About Me (Professional)

  • Cal Poly SLO B.S. in Statistics and Pure Math

  • PhD (and MA) in Statistics from Rice University

    • Expertise: Spatial/Spatiotemporal Statistics (specifically spatial weight matrices)

    • Also did graduate certificate in teaching and learning

  • 1.5 years authoring online interactive course material for zyBooks/Wiley (EdTech portion Higher Education industry)

  • 1.5 years managing a team of Statistics authors at zyBooks/Wiley

  • 1.5 years as Research Scientist (wastewater epidemiology) at Rice University

Teaching Philosophy

  • Minimize yapping

  • Promote collaboration

  • Provide varied opportunities for feedback

Course Rhythm

  • Assignments due Monday nights at Midnight (11:59:59 PM)

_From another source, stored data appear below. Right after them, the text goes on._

/-- ADMIT with the seat and the pinned version numbers (R250). -/
def sendAdmit (i : Nat) (s : State) : State :=
  let a := s.seat i
  sendFor (mkMsg .G 0 0x12 [(44, 0)]
    [a.reqid, pack [(16, i), (16, a.gen.toNat), (32, 0)],
      pack [(16, a.modelVer.toNat), (16, if a.adapterOn then a.adapterVer.toNat else 0),
        (16, if a.lprefixOn then a.lprefixVer.toNat else 0), (16, if a.draftOn then a.draftVer.toNat else 0)]] 0 [])
    0 i 4 0 (bump 0x01 s)

/-- The admission is committed: pins, LIVE and LIVESEATS, the context, ADMIT (R33, R51, R169). -/
def commitAdmit (i : Nat) (s : State) : State :=
  let a := s.seat i
  let s := formContext i (takePins i s)
  let s := modTenant a.tenant.toNat (fun t => { t with liveSeats := t.liveSeats + 1 })
    (modCls a.cls.toNat (fun c => { c with live := c.live + 1 }) s)
  let r := s.res i
  sendAdmit i (modSide i (fun d => { d with phase := .admitted, res := r }) s)

/-! The lead of a split seat (R18, R198, R256). -/

/-- The lowest split-table entry not in use. -/
def State.freeSplit (s : State) : Option Nat := firstFree (fun k => s.deals.splits.any fun e => e.1 == k) 1024 0

/-- SPLIT_OPEN from the lead to one follower; its stretch is filled through the prompt pool (R256). -/
def sendSplitOpen (i : Nat) (ms : List Member) (self : Nat) (p : Bool × State) : Bool × State :=
  let s := p.2
  match ms[self]? with
  | none => p
  | some m =>
    match s.peerOf m.node.toNat with
    | none => (false, s)
    | some peer =>
      let a := s.seat i
      let t := s.kv.nextTag % 2 ^ 24
      let s := modKv (fun k => { k with nextTag := (t + 1) % 2 ^ 24 }) s
      (p.1, sendN peer 0x70 0 [(44, 0)]
        ([payWord 0 t, pack [(16, i), (16, a.gen.toNat), (5, self), (5, ms.length - 1), (1, 1), (21, 0)],
          pack [(24, m.start.toNat), (22, m.len.toNat), (18, 0)], pack [(12, a.tenant.toNat), (3, a.cls.toNat), (49, 0)],
          pack [(6, a.model.toNat), (16, a.adapter.toNat), (16, a.lprefix.toNat), (1, bit a.adapterOn), (1, bit a.lprefixOn),
            (24, 0)],
          pack [(16, a.modelVer.toNat), (16, a.adapterVer.toNat), (16, a.lprefixVer.toNat), (16, 0)], roundKey a.rngKey] ++
          ms.map fun x => pack [(16, x.node.toNat), (48, 0)]) 0 [] s)

/-- The lead opens its entry of the split-seat table and its followers; a peer that cannot be reached closes the seat with
0x40 (R45, R106). -/
def openSplit (i : Nat) (s : State) : State :=
  let ms := (s.side i).members
  let a := s.seat i
  match s.freeSplit, ms.getLast? with
  | some k, some own =>
    let e : SplitEnt := ⟨s.nodeId, ms.length - 1, ms.length - 1, 0, 0, own.start.toNat, own.len.toNat, 0,
      (ms.dropLast.map fun m => (m.node.toNat, 0, 0)) ++ [(s.nodeId, i, a.gen.toNat)], [ms.length - 1], []⟩
    let s := modDeals (fun d => { d with splits := tins d.splits k e }) s
    let s := modSeat i (fun a => { a with role := 1, splitIdx := BitVec.ofNat 16 k, prefilled := own.start }) s
    let r := each (sendSplitOpen i ms) (List.range (ms.length - 1)) (true, s)
    if r.1 then modSide i (fun d => { d with splitReady := List.range (ms.length - 1) }) r.2
    else closeSeat i 0x40 r.2
  | _, _ => closeSeat i 0x7F s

  • New assignments posted Mondays at 5pm

  • Quizzes due Thursday nights at midnight

  • One Midterm on Wednesday October 23, in class

  • One cumulative final exam

    • Section 1 (10am): Wednesday, December 11 from 10am-1pm

    • Section 2 (2pm): Friday, December 13 from 1pm-4pm

Syllabus

Syllabus on Canvas (section 1)

Syllabus on Canvas (section 2)

Software Setup

Installing R

Installing RStudio

Getting Started

  • In R Studio, Click File –> New –> Quarto Document

  • Title it Lecture 1 Notes

  • Delete the template material

  • Add setup chunk

library(astsa)

Activity

Group time!

Split into groups of 4, I will come around and assign an example to you

  • In your quarto document, create a heading with a title of your example and “Equations” and “Visualizatons”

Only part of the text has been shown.